‘No 100% guarantee of Covid-19 protection in schools’, education minister says
Kirsty Williams did not give a specific date for children returning to Welsh schools.
Teachers and pupils in Wales will not be able to have guarantees about their safety from coronavirus when they eventually return to the classroom, the country’s education minister has said.
Kirsty Williams said the health of those in schools was at the forefront of planning for the next phase of restarting education, but it was “impossible to give 100% guarantees”.
On Wednesday, Public Health Wales said a further 14 people have died after testing positive for Covid-19, taking the total number of deaths to 1,238, while the number of confirmed cases grew by 110 to 12,680.
At the Welsh Government’s daily press conference Ms Williams said the “health and emotional wellbeing” for adults and children in schools was “at the forefront of my mind”, but that she was unable to guarantee protection from the virus before a vaccine is found or it dies out.
“We will have to recognise that in any environment it is impossible to give 100% guarantees,” she said.
“What is incumbent upon me is that we manage those risks as much as possible and we create an environment that is safe as it possibly can be, so that we can allow more children to go back to school.
“We can’t eliminate all risk but we can our very best to minimise that risk to provide confidence and infrastructure to manage risk.”
Ms Williams again said she would refuse to set an “arbitrary date” for a return to schools, saying the Government first needed to see more evidence about the disease, as well as progress on its test, trace and protect plan.
She said she could not comment on the relationship between the teaching unions and the UK Government’s education secretary Gavin Williamson, after England became the only UK nation to set a school return date of June 1, but that she had a “very positive relationship” with the unions in Wales.
She said: “We work very closely with them because when we make a decision to go back into schools or allow more children to go back to school, the members of those unions will be the people that have to operationalise that decision and therefore we need to build confidence amongst parents but also confidence amongst the workforce that it is safe to go back.
“I will not set an arbitrary date for when more children will go back into Welsh schools.
“At this stage we need more evidence about the progression of the pandemic, we need more confidence around some of that evidence and to build confidence amongst key stakeholders, and we need more control over the disease.
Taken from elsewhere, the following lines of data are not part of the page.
-- ==== Sys2Proof/Machine/OutputCmds.lean ====
section
/-! DEFINITION. The meanings of the commands of channels' check windows and DACs. -/
namespace Sys2Proof.Machine

/-- CHECK_WINDOW_SET (R246): Arms, shadows or disarms an output check window. -/
def execCheckWindowSet (q : Fin 10) (k : Nat) (s : State) : Outcome := .next (s.onMain fun s => s.checkWindowSet q.val k)

/-- CHECK_WINDOW_CLOSE (R245): A window has covered COUNT codes and enters PASS or FAIL, then takes any shadow. -/
def execCheckWindowClose (c : Fin 32) (k : Fin 4) (t : Nat) (s : State) : Outcome :=
  .next (s.onMain fun s => s.cwClose (4 * c.val + k.val) t)

/-- MIDSCALE_RAMP_END (R258): A DAC finishes its 64-edge ramp and holds mid-scale. -/
def execMidscaleRampEnd (d : Fin 32) (s : State) : Outcome := .next (s.onMain fun s => s.rampEnd d.val)

/-- DAC_REF_READY (R260): The DAC reference settles, REF_READY sets and the power-on clamp is released. -/
def execDacRefReady (s : State) : Outcome := .next (s.onMain fun s => s.dacRefReady)

/-- RANGE_CHANGE_HOLD_END (R254): The range-change hold ends and the DAC tracks codes in the new range. -/
def execRangeChangeHoldEnd (d : Fin 32) (s : State) : Outcome := .next (s.onMain fun s => s.rangeHoldEnd d.val)

/-- MONITOR_SLOT (R292): A guard unit reads one DAC sense tap in the monitor slot of each 1 µs frame. -/
def execMonitorSlot (u15 : Bool) (f : Nat) (legP : Nat) (legN : Nat) (s : State) : Outcome :=
  .next (s.onMain fun s => s.monitorSlot u15 f legP legN)

/-- DAC_RETRY (R262): A DAC's OFF state ends after 1 ms and it drives again in RETRY. -/
def execDacRetry (d : Fin 32) (s : State) : Outcome := .next (s.onMain fun s => s.dacRetry d.val)

/-- DAC_RETRY_PASSED (R262): A DAC in RETRY sees no over-limit within 100 µs and returns to NORMAL. -/
def execDacRetryPassed (d : Fin 32) (s : State) : Outcome := .next (s.onMain fun s => s.dacRetryPassed d.val)

/-- DAC_FENCE_CLR (R263): Writing DAC_FENCE_CLR returns a fenced DAC to NORMAL. -/
def execDacFenceClr (v : Word) (s : State) : Outcome :=
  .next (s.onMain fun s => s.directWrite (RegId.off .DAC_FENCE_CLR 0 0) v)

end Sys2Proof.Machine
end

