-- ==== Sys2Proof/Machine/PatternCmds.lean ====
section
/-! DEFINITION. The meanings of the commands of pattern lanes, pairs, markers and pins. -/
namespace Sys2Proof.Machine

/-- PATTERN_STEP (R267): A P segment step falls due and drives its lanes. -/
def execPatternStep (g : Fin 8) (absent : Bool) (s : State) : Outcome := .next (s.onMain fun s => s.patternStep g.val absent)

/-- PAIR_MAKE (R271): The dead time of a complementary pair expires and the waiting lane goes high. -/
def execPairMake (k : Fin 32) (s : State) : Outcome := .next (s.onMain fun s => s.pairMake k.val)

/-- MARKER_END (R274): A marker pulse ends after WIDTH ticks. -/
def execMarkerEnd (m : Fin 16) (s : State) : Outcome := .next (s.onMain fun s => s.markerEnd m.val)

/-- PIN_MISMATCH (R276): Eight consecutive mismatching ticks raise a class 7 event and turn the pin off. -/
def execPinMismatch (n : Fin 64) (t : Nat) (s : State) : Outcome := .next (s.onMain fun s => s.pinMismatch n.val t)

/-- PIN_RETRY (R277): A pin's OFF state ends after 1 ms and it drives again in RETRY. -/
def execPinRetry (n : Fin 64) (s : State) : Outcome := .next (s.onMain fun s => s.pinRetry n.val)

/-- PIN_RETRY_PASSED (R277): A pin in RETRY sees no mismatch within 100 µs and returns to NORMAL. -/
def execPinRetryPassed (n : Fin 64) (s : State) : Outcome := .next (s.onMain fun s => s.pinRetryPassed n.val)

/-- PAT_FENCE_CLR (R278): Writing PAT_FENCE_CLR returns a fenced pin to NORMAL. -/
def execPatFenceClr (high : Bool) (v : Word) (s : State) : Outcome :=
  .next (s.onMain fun s => s.writeHalf .PAT_FENCE_CLR_LO .PAT_FENCE_CLR_HI high v)

/-- PAT_OVR_CLR (R272): Writing PAT_OVR_CLR ends event overrides on lanes. -/
def execPatOvrClr (high : Bool) (v : Word) (s : State) : Outcome :=
  .next (s.onMain fun s => s.writeHalf .PAT_OVR_CLR_LO .PAT_OVR_CLR_HI high v)

end Sys2Proof.Machine
end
“We also need to see the development of the test, trace and protect regime as well. That’s a crucial key part of enabling children to go back to school.”
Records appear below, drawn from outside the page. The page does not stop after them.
-- ==== Sys2Proof/WellFormed.lean ====
section
/-!
DEFINITION. Which operands the hardware can present: addresses within their memories, offsets of whole registers, flits of 64
bytes. The step gives a meaning to the others too.
-/
namespace Sys2Proof

/-- An offset of a register within BAR0 (R66). -/
def bar0Off (off : Nat) : Bool := off < 0x100000 && off % 4 = 0

/-- An offset of a register within the 64 KiB of BAR2 (R54). -/
def bar2Off (off : Nat) : Bool := off < 0x10000 && off % 4 = 0

/-- An offset of a register in the space that a direct access names; configuration space has 4 KiB. -/
def spaceOff : Space → Nat → Bool
  | .bar0, off => bar0Off off
  | .bar2, off => bar2Off off
  | .config, off => off < 0x1000 && off % 4 = 0

/-- A host address of a packet or a reply buffer, on a 4-byte boundary (R56). -/
def hostAddr (a : Nat) : Bool := a < 2 ^ 64 && a % 4 = 0

/-- An address of the 12 MiB of on-chip memory (R371). -/
def onChip (a : Nat) : Bool := a < 0xC00000

/-- An address of at most 16 GiB of external memory (R395). -/
def extAddr (a : Nat) : Bool := a < 2 ^ 34

/-- A DAC. -/
def dacNo (d : Nat) : Bool := d < 32

/-- A flit (R338). -/
def flitWf (f : List Byte) : Bool := f.length = 64

/-- A Plaku packet of 20 to 4,096 bytes (R29). -/
def packetWf (b : List Byte) : Bool := 20 ≤ b.length && b.length ≤ 4096

/-- A frame of the management line, with preamble, SFD, FTYPE, LEN, a body of at most 4,096 bytes and FCS (R422). -/
def frameWf (f : List Byte) : Bool := f.length ≤ 4108

/-- A speed code and a width to which the host link trains (R63). -/
def linkWf (speed width : Nat) : Bool := 1 ≤ speed && speed ≤ 4 && (width = 1 || width = 2 || width = 4)

/-- The operands are ones that the hardware can present. -/
def WellFormed : Instr → Bool
  | .qSqTail .. => true
  | .packetFetch _ entry packet =>
    entry.length = 32 && packet.length = leAt entry 8 2 && hostAddr (leAt entry 0 8) && hostAddr (leAt entry 16 8)
  | .duplicateReply .. => true
  | .completionPost .. => true
  | .qCqHead .. => true
  | .queueEnable .. => true
  | .queueReset .. => true
  | .queueResetDone .. => true
  | .resume .. => true
  | .functionLevelReset => true
  | .commandTimeout .. => true
  | .plakuMessage .. => true
  | .echo .. => true
  | .identify .. => true
  | .resetMain _ _ packet => packetWf packet
  | .safeState _ _ packet _ => packetWf packet
  | .regRead .. => true
  | .regWrite .. => true
  | .regWriteMasked .. => true
  | .registerWrite sp off _ be hi => spaceOff sp off && (if hi.isSome then off % 8 = 0 else be.val < 16)
  | .latchRead sp off wide => spaceOff sp off && (!wide || off % 8 = 0)
  | .stagedWrite off _ => bar0Off off
  | .blockEnable .. => true
  | .blockDisable .. => true
  | .deferredEnableChange => true
  | .lockSet .. => true
  | .sysCntReset .. => true
  | .slackWindow ratio => ratio < 2 ^ 16
  | .segDefine .. => true
  | .segLoad .. => true
  | .segVerify _ _ _ ue => ue.all onChip
  | .segFree .. => true
  | .memFill .. => true
  | .memRead _ _ bad ces retry => bad.all onChip && ces.all onChip && retry.all extAddr
  | .tableWrite .. => true
  | .groupArm .. => true
  | .groupStart .. => true
  | .groupStop .. => true
  | .stage .. => true
  | .commit .. => true
  | .forceJump .. => true
  | .stageHold .. => true
  | .stageDiscard .. => true
  | .adcSeqSet .. => true
  | .adcSelfcal _ _ found => found.all fun f => f.unit < 14
  | .adcRead .. => true
  | .chainEnum .. => true
  | .census _ _ table => table.length % 16 = 0
  | .chainBroadcast .. => true
  | .chainAlign .. => true
  | .svConfig .. => true
  | .gooseSub .. => true
  | .ptpConfig .. => true
  | .memTest _ _ fails => fails.all fun f => f.row < 192
  | .memTestExternal _ _ fails => fails.all fun f => extAddr f.addr && f.addr % 64 = 0
  | .logRead .. => true
  | .checkWindowSet .. => true
  | .timeSet .. => true
  | .timeSetCalendar .. => true
  | .timeGet .. => true
  | .fwBegin .. => true
  | .fwData .. => true
  | .fwCommit .. => true
  | .pllALock => true
  | .pllALockLoss => true
  | .referenceLoss => true
  | .holdoverEnd => true
  | .timeStep => true
  | .ppsOut .. => true
  | .ppsInEdge .. => true
  | .ppsSeenTimeout => true
  | .pllApply .. => true
  | .applyEdge .. => true
  | .pllLock _ count => count < 2 ^ 32
  | .pllLockLoss _ count => count < 2 ^ 32
  | .ckoutEnable .. => true
  | .firstSampleEdge _ _ _ sine => sine.all fun b => onChip b.addr
  | .groupSample _ _ _ _ sine => sine.all fun b => onChip b.addr
  | .turnMark .. => true
  | .commitPoint .. => true
  | .durationEnd .. => true
  | .switch .. => true
  | .targetHeld _ e _ bad => e < 1024 && bad.all fun b => onChip b.addr
  | .delayedSwitch .. => true
  | .underrun _ cause _ ue => 1 ≤ cause && cause ≤ 10 && ue.all onChip
  | .fallback .. => true
  | .resumption .. => true
  | .stopPoint .. => true
  | .groupFence .. => true
  | .gfenceClr .. => true
  | .binaryInputChange .. => true
  | .bounce .. => true
  | .binaryInputStart .. => true
  | .timeMatchArm .. => true
  | .timeMatch .. => true
  | .hostSoftEvent .. => true
  | .eventRecord _ f => flitWf f
  | .chainEventExecution => true
  | .checkWindowClose .. => true
  | .midscaleRampEnd .. => true
  | .dacRefReady => true
  | .rangeChangeHoldEnd .. => true
  | .monitorSlot _ f _ _ => f < 1000000
  | .dacRetry .. => true
  | .dacRetryPassed .. => true
  | .dacFenceClr .. => true
  | .patternStep .. => true
  | .pairMake .. => true
  | .markerEnd .. => true
  | .pinMismatch .. => true
  | .pinRetry .. => true
  | .pinRetryPassed .. => true
  | .patFenceClr .. => true
  | .patOvrClr .. => true
  | .adcTrigger .. => true
  | .trig .. => true
  | .adcTrigAll .. => true
  | .adcApply .. => true
  | .adcFenceClr .. => true
  | .conversionResult _ raw => -(2 ^ 17) ≤ raw && raw < 2 ^ 17
  | .detectionTimer .. => true
  | .adcRefReady .. => true
  | .adcCapCtl .. => true
  | .ethLinkUp .. => true
  | .ethLinkDown .. => true
  | .frameDiscard .. => true
  | .svStreamStart .. => true
  | .svFrame _ missing => missing.all fun m => m.1 < 8 && m.2 < 8
  | .gooseFrame f _ => f.dst.length = 6 && f.stNum < 2 ^ 32 && f.sqNum < 2 ^ 32 && f.ttl < 2 ^ 32
  | .timeAllowedToLiveExpiry .. => true
  | .ptpSync .. => true
  | .ptpAnnounce a => a.utc < 2 ^ 16
  | .ptpPdelay resp => resp.all fun ns => ns < 2 ^ 32
  | .ptpInterval => true
  | .announceReceiptTimeout => true
  | .signalPresent .. => true
  | .flitLock .. => true
  | .initFlit _ f => flitWf f
  | .lossOfBlockLock .. => true
  | .retrainTimeout .. => true
  | .data _ f => flitWf f
  | .nak _ f => flitWf f
  | .replayTimeout .. => true
  | .delayMeasurementTimer .. => true
  | .dlyReq _ f _ _ => flitWf f
  | .dlyRsp _ f _ => flitWf f
  | .timeFlitTimer .. => true
  | .timeFlit _ f _ => flitWf f
  | .timeSilence => true
  | .selfExclusion => true
  | .turnRecord .. => true
  | .broadcastSequenceMarker .. => true
  | .enumQuery .. => true
  | .enumCount .. => true
  | .enumAssign .. => true
  | .enumDone .. => true
  | .joinMessage .. => true
  | .joinAssign .. => true
  | .leave .. => true
  | .exclude .. => true
  | .censusQuery .. => true
  | .censusReport .. => true
  | .censusResult .. => true
  | .bcastReply .. => true
  | .alignQuery .. => true
  | .alignReport .. => true
  | .exchangeTimeout .. => true
  | .memCastle .. => true
  | .castlingDone => true
  | .memSetnOwn .. => true
  | .powerStateRequest .. => true
  | .powerTransitionDone .. => true
  | .scrub ces ues => ces.all onChip && ues.all onChip
  | .drmTrainingDone .. => true
  | .drmReadTimeout addr _ => extAddr addr
  | .refresh .. => true
  | .refreshWindowEnd => true
  | .mr4Read .. => true
  | .neighbourRefresh addr acts => extAddr addr && 0 < acts
  | .maintenance .. => true
  | .selfRefreshEntry .. => true
  | .selfRefreshExit .. => true
  | .powerDownEntry .. => true
  | .fchg .. => true
  | .fchgDone => true
  | .drmFenceClr .. => true
  | .drmGeometry .. => true
  | .commandFrame f _ => frameWf f
  | .poll f => frameWf f
  | .mgtFrameError .. => true
  | .mgtHeartbeat => true
  | .mainUnresp => true
  | .lineSilence => true
  | .pwrReq .. => true
  | .islandPowerOn => true
  | .mainPwrUp => true
  | .mainPwrLoss => true
  | .rstN .. => true
  | .boot rows _ _ link _ => rows.all (fun x => x.row < 192) && link.all fun l => linkWf l.1 l.2
  | .watchdogExpiry => true
  | .brownOut .. => true
  | .brownOutClear => true
  | .safeClr => true
  | .consume => true
  | .handshakeTimeout .. => true
  | .flitCheckFail .. => true
  | .nullFlit _ f => flitWf f
  | .ppsWaitTimeout .. => true
  | .chainBroadcastTime => true
  | .foreignTimeout => true
  | .lineActiveTimeout => true
  | .pcieLinkTraining up speed width => !up || linkWf speed.val width.val
  | .islandPowerLoss => true

end Sys2Proof
end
The Welsh Government earlier published its ‘Resilience Plan for post-16 learning’, setting out how it will work with colleges, universities and training providers to support learners throughout the pandemic.
The plan, which will run until March 2021, is aimed at education for learners aged 16 and over, including further and higher education, apprenticeships, employability and adult learning.
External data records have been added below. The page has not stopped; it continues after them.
-- ==== Sys2Proof/Certificates/Slice0/Obligations.lean ====
section
/-!
DEFINITION. The obligations: what is claimed of the CZG-4810, one statement for each group of commands or rule of the manual.
-/
set_option linter.unusedVariables false
open Sys2Proof Sys2Proof.Machine

/-! ### The block as a whole -/

/-- When c stands at the front of the queue of waiting commands, step is exec of c on the state with the queue's rest. -/
def Obligations.StepRunsFront : Prop :=
  ∀ (c : Instr) (rest : List Instr) (s : State), s.pending = c :: rest → step s = exec c { s with pending := rest }

/-- From every state in canonical form, not only from those that a run reaches, a step that answers a next state answers one in
canonical form: memory addresses rise strictly, no on-chip byte is listed that reads as an unlisted one, and no register, table entry
or instance of a block is listed twice. -/
def Obligations.StepKeepsCanonical : Prop :=
  ∀ s t : State, s.Canonical → step s = .next t → t.Canonical

/-- The commands that wait after a step are those that waited before it without the first; no command of the table adds to the
queue, drops from it or reorders it. -/
def Obligations.StepTakesFront : Prop :=
  ∀ s t : State, step s = .next t → t.pending = s.pending.tail

/-- The invariant of StepKeepsCanonical holds of the state after reset, whose queue of waiting commands is empty. -/
def Obligations.ResetCanonical : Prop := State.reset.Canonical ∧ State.reset.pending = []

/-- The model's own choice (log entry on the tick): on an empty queue a step answers a next state. While PLL A is enabled and
locked, device time is then the next tick edge, and the event records that are due by then are written; with no open event record
nothing else changes. While it is not, nothing changes. -/
def Obligations.IdleCountsOneTick : Prop :=
  ∀ s : State, s.pending = [] →
    (s.counting = true →
      step s = .next ({ s with tb := { s.tb with now := (s.tb.now / 256 + 1) * 256 } }).flushLog ∧
      (s.ev.open_ = [] → step s = .next { s with tb := { s.tb with now := (s.tb.now / 256 + 1) * 256 } })) ∧
    (s.counting = false → step s = .next s)

/-- In a state whose main reset is asserted, every command but those of the island, of the boot and of queue 8 of SAFE_STATE and
RESET_MAIN answers the state unchanged. -/
def Obligations.MainResetHolds : Prop :=
  ∀ (c : Instr) (s : State), s.mgt.rst = true → ofMainSide c = true → exec c s = .next s

/-- For every packet of its own length that passes the first four acceptance checks, whatever its payload up to 4,076 bytes, the
header bytes, the payload words and the CRC-32C that the device keeps of it spell the packet again: no bit is dropped. A frame of type COMMAND
of the management line around any body of 20 to 4,096 bytes is read as a COMMAND with that body. -/
def Obligations.PacketRoundTrip : Prop :=
  (∀ (q k ra rl : Nat) (b : List Byte), checks1to4 q b.length b = none → (mkCmd k b ra rl).packet = b) ∧
  (∀ b : List Byte, 20 ≤ b.length → b.length ≤ 4096 → parseFrame (mgtFrame 1 b) = some (1, b))

/-- After reset TGT of DRM_PORTp_CTL holds 1,000 for ports 0 to 8, 5,000 for port 9, 2,000 for ports 10 and 11 and 10,000 for port
12; MAXRD holds 64 for every port; TOL holds 100 for ports 9 and 12, 20 for port 10 and 50 for port 11. -/
def Obligations.ResetValuesOfThePorts : Prop :=
  (∀ p : Fin 13, State.reset.rf .DRM_PORTp_CTL p.val 0 15 0 =
    if p.val ≤ 8 then 1000 else if p.val = 9 then 5000 else if p.val ≤ 11 then 2000 else 10000) ∧
  (∀ p : Fin 13, State.reset.rf .DRM_PORTp_CTL p.val 0 31 16 = 64) ∧
  State.reset.rf .DRM_PORTp_TOL 9 0 31 0 = 100 ∧ State.reset.rf .DRM_PORTp_TOL 12 0 31 0 = 100 ∧
  State.reset.rf .DRM_PORTp_TOL 10 0 31 0 = 20 ∧ State.reset.rf .DRM_PORTp_TOL 11 0 31 0 = 50

/-- In the state after reset, after RST_N low and after a RESET_MAIN that the island executes on a powered main side, every entry of
every table holds 0x03000000 in word 0 and zero in words 1 to 7. Such an entry plays partial set 0 on every channel, has no segment
in any slot and no pattern segment, has no end and arms no jump. -/
def Obligations.TableAfterReset : Prop :=
  let e0 : List Word := [0x03000000, 0, 0, 0, 0, 0, 0, 0]
  (∀ g e : Nat, State.reset.entry g e = e0) ∧
  (∀ s : State, s.mgt.rst = false → ∃ t, exec (.rstN true) s = .next t ∧ ∀ g e : Nat, t.entry g e = e0) ∧
  (∀ (s : State) (k : Nat) (b : List Byte), s.IslandTakes b 0x0103 → s.mgt.mainPwr = true → s.mgt.rst = false →
    ∃ t, exec (.resetMain 8 k b) s = .next t ∧ ∀ g e : Nat, t.entry g e = e0) ∧
  eSlots e0 = [] ∧ ePset e0 = 0 ∧ ePatEn e0 = false ∧ eDurKind e0 = 3 ∧ (∀ j < 4, jumpEn e0 j = false)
It is divided into three phases, with the current phase including moving teaching online and cancelling A-level exams, with the hope the next stages could see some learners return to classrooms later in the year.
Later in Plenary, Paul Davies, leader of the Welsh Conservatives group, asked First Minister Mark Drakeford when people could expect to see timings alongside the Welsh Government’s lockdown exit strategy.
Mr Drakeford replied: “Timescales are no guarantee, as Mr Davies will well know.
“Look how the June 1 timetable for opening schools in England is falling apart in the hands of the Government of England, how Downing Street last night had to say that June 1 was an aspiration, not a deadline, not a timescale after all.”
Elsewhere, the UK Government’s Welsh Secretary Simon Hart told BBC Radio Wales that Wales had “fallen behind” the rest of the UK in coronavirus testing.
Testing capacity in Wales is currently at 5,330, while just 1,565 tests were actually carried out across the country on Tuesday.
The Welsh Government had originally set out a testing target of 9,000 a day by the end of April before the target was scrapped.
Mr Hart said: “On this particular issue, on the testing issue, it is becoming obvious that Wales has fallen behind the other three nations.
“That just makes progress with this whole recovery process so much slower.”